theorem startParty_sreg (n : Nat) : (startParty id c lane r index share none []).sreg n =
    if n = 1 then BitVec.ofNat 64 r.args else if n = 2 then BitVec.ofNat 64 index else
      if n = 3 then BitVec.ofNat 64 (groupIndex id) else if n = 4 then BitVec.ofNat 64 share else 0 := by
  have hq : (startParty id c lane r index share none []).sreg n =
      (((((Party.blank id c).setSreg 1 (BitVec.ofNat 64 r.args)).setSreg 2 (BitVec.ofNat 64 index)).setSreg 3
        (BitVec.ofNat 64 (groupIndex id))).setSreg 4 (BitVec.ofNat 64 share)).sreg n := rfl
  have hblank : (Party.blank id c).sreg n = 0 := ite_self ..
  rw [hq]
  simp only [Party.sreg_setSreg, hblank, ne_eq, OfNat.ofNat_ne_zero, not_false_eq_true, and_true]
  obtain rfl | rfl | rfl | rfl | ⟨h1, h2, h3, h4⟩ : n = 1 ∨ n = 2 ∨ n = 3 ∨ n = 4 ∨ n ≠ 1 ∧ n ≠ 2 ∧ n ≠ 3 ∧ n ≠ 4 := by omega
  · simp
  · simp
  · simp
  · simp
  · simp [h1, h2, h3, h4]

theorem startParty_vreg (n k : Nat) (hk : k < r.gw) : (startParty id c lane r index share none []).vreg n k =
    if n = 0 then BitVec.ofNat 32 k else 0 := by
  have hgw : r.gw ≤ 32 := by
    unfold Rcb.gw GroupWidth.threads
    split <;> decide
  show cellGet ((List.range r.gw).foldl (fun m t => cellSet m t (wd t)) []) (n * 32 + k) = _
  rw [cellGet_foldl_range]
  by_cases hn : n = 0
  · simp [hn, hk, wd]
  · rw [if_neg (by omega), if_neg hn]

end StartParty

/-! ## The workgroup that starts (R26, R33, R272) -/

/-- Group `i` of a workgroup of the control block `r`, as the shuttle places it: its registers, and its partition's space and
root. -/
def State.placedGroup (s : State) (part id : Nat) (x : Spot) (r : Rcb) (index i lane : Nat) : Party :=
  { startParty (.group part id i) x.core lane r index x.share none [] with
    lastRunEnd := s.clk
    spaceid := BitVec.ofNat 64 (s.partition part).spaceid
    ptroot := BitVec.ofNat 64 (s.partition part).ptroot }

section PlacedGroup

variable (s : State) (part id : Nat) (x : Spot) (r : Rcb) (index i lane : Nat)

theorem State.placedGroup_id : (s.placedGroup part id x r index i lane).id = .group part id i := rfl

theorem State.placedGroup_sreg (n : Nat) : (s.placedGroup part id x r index i lane).sreg n =
    if n = 1 then BitVec.ofNat 64 r.args else if n = 2 then BitVec.ofNat 64 index else
      if n = 3 then BitVec.ofNat 64 i else if n = 4 then BitVec.ofNat 64 x.share else 0 :=
  startParty_sreg (.group part id i) x.core lane r index x.share n

theorem State.placedGroup_vreg (n k : Nat) (hk : k < r.gw) : (s.placedGroup part id x r index i lane).vreg n k =
    if n = 0 then BitVec.ofNat 32 k else 0 :=
  startParty_vreg (.group part id i) x.core lane r index x.share n k hk

end PlacedGroup

/-- The workgroup that a placement makes resident. -/
def State.placedWg (s : State) (part q id : Nat) (x : Spot) (r : Rcb) (index : Nat) (retried : Bool) : Workgroup :=
  { part := part, id := id, launch := q, rung := none, rungOwn := none, index := index, core := x.core, share := x.share,
    length := r.store, groups := (List.range r.groups).map (.group part id ·), state := .resident, startedAt := s.clk, savedAt := 0,
    aged := 0, retried := retried, sharing := none, deferred := false, displaced := false, poolAt := 0, shadowed := false,
    imageErrors := [], latch := [], items := [], image := [], scaleImage := [], savedMatrix := [] }

section StartWg

variable (s : State) (part q : Nat) (x : Spot) (r : Rcb) (index : Nat) (retried : Bool)

/-- The workgroup of a launch started at a spot. -/
def State.started : State := s.startWg ⟨part, q, none⟩ r index x [] retried

theorem started_parties : (s.started part q x r index retried).parties =
    s.parties ++ ((List.range r.groups).zip x.lanes).map fun g => s.placedGroup part (s.freeWg part) x r index g.1 g.2 := by
  show s.parties ++ (List.map _ (List.map _ (List.zip (List.map _ _) _))) = _
  rw [List.zip_map_left, List.map_map, List.map_map]
  rfl

theorem started_workgroups : (s.started part q x r index retried).workgroups =
    s.workgroups ++ [s.placedWg part q (s.freeWg part) x r index retried] := rfl

theorem started_clean (hcore : x.core < s.cores.length) : ((s.started part q x r index retried).core x.core).clean = [] := by
  have hcores : ∃ f : Core → Core, (∀ k, (f k).clean = []) ∧
      (s.started part q x r index retried).core x.core = (s.updCore x.core f).core x.core := ⟨_, fun _ => rfl, rfl⟩
  obtain ⟨f, hf, hfc⟩ := hcores
  rw [hfc, State.core_updCore, if_pos ⟨rfl, hcore⟩, hf]

variable {s part q x r index retried}

theorem started_wg? (hnew : s.wg? part (s.freeWg part) = none) :
    (s.started part q x r index retried).wg? part (s.freeWg part) = some (s.placedWg part q (s.freeWg part) x r index retried) := by
  have hold : s.workgroups.find? (fun w => decide (w.part = part ∧ w.id = s.freeWg part)) = none := hnew
  rw [State.wg?, started_workgroups, List.find?_append, hold, Option.none_or, List.find?_singleton]
  simp [State.placedWg]

theorem started_group {i : Nat} (hlanes : x.lanes.length = r.groups) (hi : i < r.groups)
    (hnew : s.party? (.group part (s.freeWg part) i) = none) :
    (s.started part q x r index retried).party? (.group part (s.freeWg part) i) =
      some (s.placedGroup part (s.freeWg part) x r index i (x.lanes[i])) := by
  have hold : s.parties.find? (fun y => decide (y.id = .group part (s.freeWg part) i)) = none := hnew
  have hfind : ((List.range r.groups).zip x.lanes).find? ((fun y : Party => decide (y.id = .group part (s.freeWg part) i)) ∘
      fun g => s.placedGroup part (s.freeWg part) x r index g.1 g.2) = some (i, x.lanes[i]) := by
    refine List.find?_eq_some_iff_getElem.2 ⟨decide_eq_true rfl, i, by simp [hlanes, hi], by simp, fun j hj => ?_⟩
    have hne : (.group part (s.freeWg part) j : PartyId) ≠ .group part (s.freeWg part) i := by simp; omega
    simpa [State.placedGroup_id] using hne
  rw [State.party?, started_parties, List.find?_append, hold, Option.none_or, List.find?_map, hfind]
  rfl

theorem started_party_other {p : PartyId} (hp : ∀ i, p ≠ .group part (s.freeWg part) i) :
    (s.started part q x r index retried).party? p = s.party? p := by
  have hnone : (((List.range r.groups).zip x.lanes).map fun g => s.placedGroup part (s.freeWg part) x r index g.1 g.2).find?
      (fun y => decide (y.id = p)) = none := by
    refine List.find?_eq_none.2 fun y hy => ?_
    obtain ⟨g, -, rfl⟩ := List.mem_map.1 hy
    rw [State.placedGroup_id, decide_eq_true_eq]
    exact Ne.symm (hp g.1)
  rw [State.party?, started_parties, List.find?_append, hnone, Option.or_none, State.party?]

end StartWg
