-- ==== Sys2Proof/Word.lean ====
section
/-! DEFINITION. The word types of the BTF (spec 00_scope.md R13): all values are unsigned. -/

namespace Sys2Proof

/-- `u8` (R13). -/
abbrev Byte := BitVec 8

/-- `u16` (R13): an operand field, a sub-address, a key word. -/
abbrev Half := BitVec 16

/-- `u32` (R13): STATUS and RESULT. -/
abbrev Word32 := BitVec 32

/-- `u64` (R13): a command word. -/
abbrev Word64 := BitVec 64

end Sys2Proof
end

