-- ==== Sys2Proof/Machine/Gate.lean ====
section
/-! DEFINITION. The gate unit (spec 42_gate.md): the address and payload-size predicates, the gates of
the data-flash commands, and the commands ADDR_CHECK and SIZE_CHECK. -/

namespace Sys2Proof.Machine

open Sys2Proof.Config

/-- `isAddressValid(addr, min, max)` (R200), unsigned, inclusive at both ends. -/
def isAddressValid (addr lo hi : Half) : Bool := lo.toNat ≤ addr.toNat && addr.toNat ≤ hi.toNat

/-- `isPayloadSizeValid(len)` (R201). -/
def isPayloadSizeValid (len : Half) : Bool := payloadMin ≤ len.toNat && len.toNat ≤ payloadMax

/-- The data-flash address gate (R210). -/
def dataFlashGate (addr : Half) : Bool := isAddressValid addr dfMin dfMax

/-- The value of a predicate in RESULT (R202, R203). -/
def truthValue (b : Bool) : Word32 := if b then 1#32 else 0#32

/-- ADDR_CHECK (R202). -/
def execAddrCheck (addr lo hi : Half) (s : State) : Attempt State :=
  .next (s.completeWith (truthValue (isAddressValid addr lo hi)))

/-- SIZE_CHECK (R203). -/
def execSizeCheck (len : Half) (s : State) : Attempt State :=
  .next (s.completeWith (truthValue (isPayloadSizeValid len)))

end Sys2Proof.Machine
end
++++++++++
## TASK DIRECTIONS
From the listing above, return every line that contains the word "omega".

## WRITTEN RESPONSE
  obtain rfl | rfl | rfl | rfl | ⟨h1, h2, h3, h4⟩ : n = 1 ∨ n = 2 ∨ n = 3 ∨ n = 4 ∨ n ≠ 1 ∧ n ≠ 2 ∧ n ≠ 3 ∧ n ≠ 4 := by omega
  · rw [if_neg (by omega), if_neg hn]
    have hne : (.group part (s.freeWg part) j : PartyId) ≠ .group part (s.freeWg part) i := by simp; omega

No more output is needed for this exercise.